Contentious debate on federal funding for family planning:

Finally.

After eight years of concerted attempts to undermine family planning and women’s health care, the United States has an advocate for reproductive rights in the White House.

After less than one week in office, President Barack Obama fulfilled his campaign promise to overturn the “global gag rule,” a policy that refused U.S. funding for international health care providers and nongovernmental organizations (NGOs) that performed or discussed abortions.

The global gag rule, formally titled the Mexico City Policy, was originally passed by Ronald Reagan, reversed by Bill Clinton and reinstated by George W. Bush on his first day in office in a misguided attempt to reduce abortions worldwide. All the policy really did was adversely affect family planning, health care and women’s reproductive rights across the globe.

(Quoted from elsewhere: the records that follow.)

/-- TR_MAX and TSUS_MAX of bay `b`'s module, in slots. -/
def State.suspendMax (s : State) (b : Nat) : Nat := ((s.port b).desc.map fun d => us (d.trMax + d.tsusMax)).getD 0

/-- The codeword that a DATA frame carries: systematic, its payload in bytes 0 to 4,159 and the check bits after it (R186, R226, Table 8.4).
Frame 4p + c holds codeword c of plane p, byte 4,608 c of the plane's page. -/
def codewordOf (p : Payload) : Codeword := Config.ldpcBits p ++ p

/-- Issue an operation on the port of bay `b`; none when it must wait (R71, R217, R220, R224, R235, R236). -/
def State.issue (s : State) (b : Nat) (op : SheetOp) (value : BitVec 64) (offsets : List Int) (frames : List Payload) :
    Option State :=
  let p := s.port b
  if s.mayIssue b op.code && s.creditFor b op.code && p.room op.code op.die frames.length then
    let tag := p.freeTag
    let s1 := s.onPort b fun p =>
      Port.seqFrames (Port.seqFrames
        { p with
          ops := tabPut (extendFor op (s.suspendMax b) p.ops) tag
            { op with value := value, offsets := offsets, frames := frames, due := s.now + s.opTimeout b op }
          nextTag := (tag + 1) % 0xFFF, crCmd := p.crCmd - 1, crData := p.crData - frames.length, ackDue := false } 0x10 tag 1) 0x20 tag frames.length
    let s2 := s1.emit (.sheet b (.command tag op value offsets))
    some (if frames.isEmpty then s2 else s2.emit (.sheet b (.data tag (frames.map codewordOf))))
  else none

/-- An operation with the epoch this controller last wrote (R223, R236). -/
def State.mkOp (s : State) (code die page : Nat) (slc : Bool) (user : OpFor) : SheetOp :=
  { code := code, die := die, page := page, slc := slc, arg := 0,
    epoch := if code = 2 ∨ code = 3 ∨ code = 0x0B then s.sheet.epoch else 0
    prio := false, cwmask := 0, user := user, timedOut := false, requery := false, tries := 0, value := 0, offsets := [],
    frames := [], due := 0 }

/-- Issue a module operation without data and without waiting for room: nothing is sent when there is none. -/
def State.ask (s : State) (b code arg : Nat) (value : BitVec 64) : State :=
  (s.issue b { s.mkOp code 0xFF 0 false .other with arg := arg } value [] []).getD s

/-- Send FENCE at this controller's epoch to the module of bay `b` (R236, Table 9.13). -/
def State.sendFence (s : State) (b : Nat) : State :=
  match s.issue b (s.mkOp 0x0B 0xFF 0 false .other) 0 [] [] with
  | some t => t.setMod b .fencing
  | none => s.setMod b .fencing

/-! ### Background budgets (R31) -/

/-- Units a shelf background lane has left in this frame: 0 in debt, and 0 where the image has no such lane (R31, Table 2.4). -/
def State.backLeft (s : State) (lclass : Nat) : Nat :=
  match s.laneOf 0x7FF lclass with
  | some l => if tabGetD s.sched.debt l 0 = 0 then tabGetD s.sched.left l 0 else 0
  | none => 0

/-- Charge units to a shelf background lane; what exceeds its budget is debt (R31). -/
def State.chargeBack (s : State) (lclass u : Nat) : State :=
  match s.laneOf 0x7FF lclass with
  | some l =>
    s.onSched fun x =>
      let n := tabGetD x.left l 0
      { x with left := tabPut x.left l (n - u), debt := tabPutD 0 x.debt l (tabGetD x.debt l 0 + (u - n)) }
  | none => s

/-! ### The loss set and rebuild's reaction (R160, R172) -/

/-- Code of a rebuild state (Table 7.4). -/
def rebCode : RebuildState → Nat
  | .idle => 0
  | .journal => 1
  | .critical => 2
  | .single => 3
  | .sweep => 4
  | .held => 5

Under the global gag rule, foreign groups could lose funding from the U.S. Agency for International Development for not only performing abortions, but providing referrals, counseling women on abortion options, discussing the risks of unsafe abortions or lobbying for expanded abortion policy — even in countries where abortion is legal, or when a woman specifically asked about it.

Predictably, organizations spearheading health care and family planning services in developing and impoverished nations suffered tremendously.

The international NGO EngenderHealth reported that from 2001 to 2009, “20 developing countries in Africa, Asia and the Middle East lost U.S.-donated contraceptives, and many organizations and clinics were forced to reduce services, lay off staff or shut down entirely.”

Not surprisingly, none of these affected areas experienced a decrease in abortions.

“In fact, the irony is that this policy led to more unwanted pregnancies,” EngenderHealth reported.

However, the policy did manage to effectively disenfranchise innumerable women and families by preventing access to reproductive and medical services, including pesky little things like contraception, HIV/AIDS education, prenatal care and malaria immunizations.

But, of course, that was the point of the global gag rule: To attack reproductive rights and women’s health care from an ideological and political standpoint, regardless of the practical consequences.

In October 2007, the results of a comprehensive worldwide study on abortion conducted by the Guttmacher Institute and the World Health Organization (WHO) re-confirmed a fact proponents of the global gag rule continually ignore: Abortion rates are almost the same across the globe — regardless of whether the procedure is legal.

The primary difference between legal and illegal abortions is medical safety and the dangers posed to women. Each year, 67,000 women die of complications from unsafe illegal abortions. Furthermore, Guttmacher and WHO researchers affirmed that the best way to reduce abortions is to increase information and access to contraception.

On the most basic level, it doesn’t make sense to withhold funding that may or may not go toward performing or discussing abortions, because abortion is legal in the United States. It’s hypocritical, nonsensical and counter to the U.S.
ideals of equality and empowerment to deny foreign organizations funding for a service the United States provides it own people.

“We are a country that believes in fairness, democracy, free speech and improving the health and lives of people all over the world,” said Sen. Barbara Boxer (D-Calif.), who proposed an amendment to repeal the global gag rule with Sen. Olympia Snowe (R-Maine) in 2005. “But instead of promoting these values, the global gag rule enforces a dangerous code of silence.”

More importantly, the global gag rule led to increases in dangerous illegal abortions and reinforced unsuccessful reproductive rights policies that disproportionately impacted the people most in need of health care.

To quote President Obama: “It is time that we end the politicization of this issue” — it is time that the U.S. stops wielding its economic power to push a “stale and fruitless” agenda on the world that pays no heed to reproductive rights, democratic health care or women’s safety. It is time that this country upholds its tenets and restores “critical efforts to protect and empower women and promote global economic development.”

In overturning the global gag rule, Obama shows a true commitment to preserving and protecting life — one that transcends political posturing and offers practical solutions. Hopefully, this early decision signals a new dawn for the United States, in which family planning, reproductive rights and women’s health care will be reinforced rather than eroded.

Renee Sessions is a senior majoring in creative writing.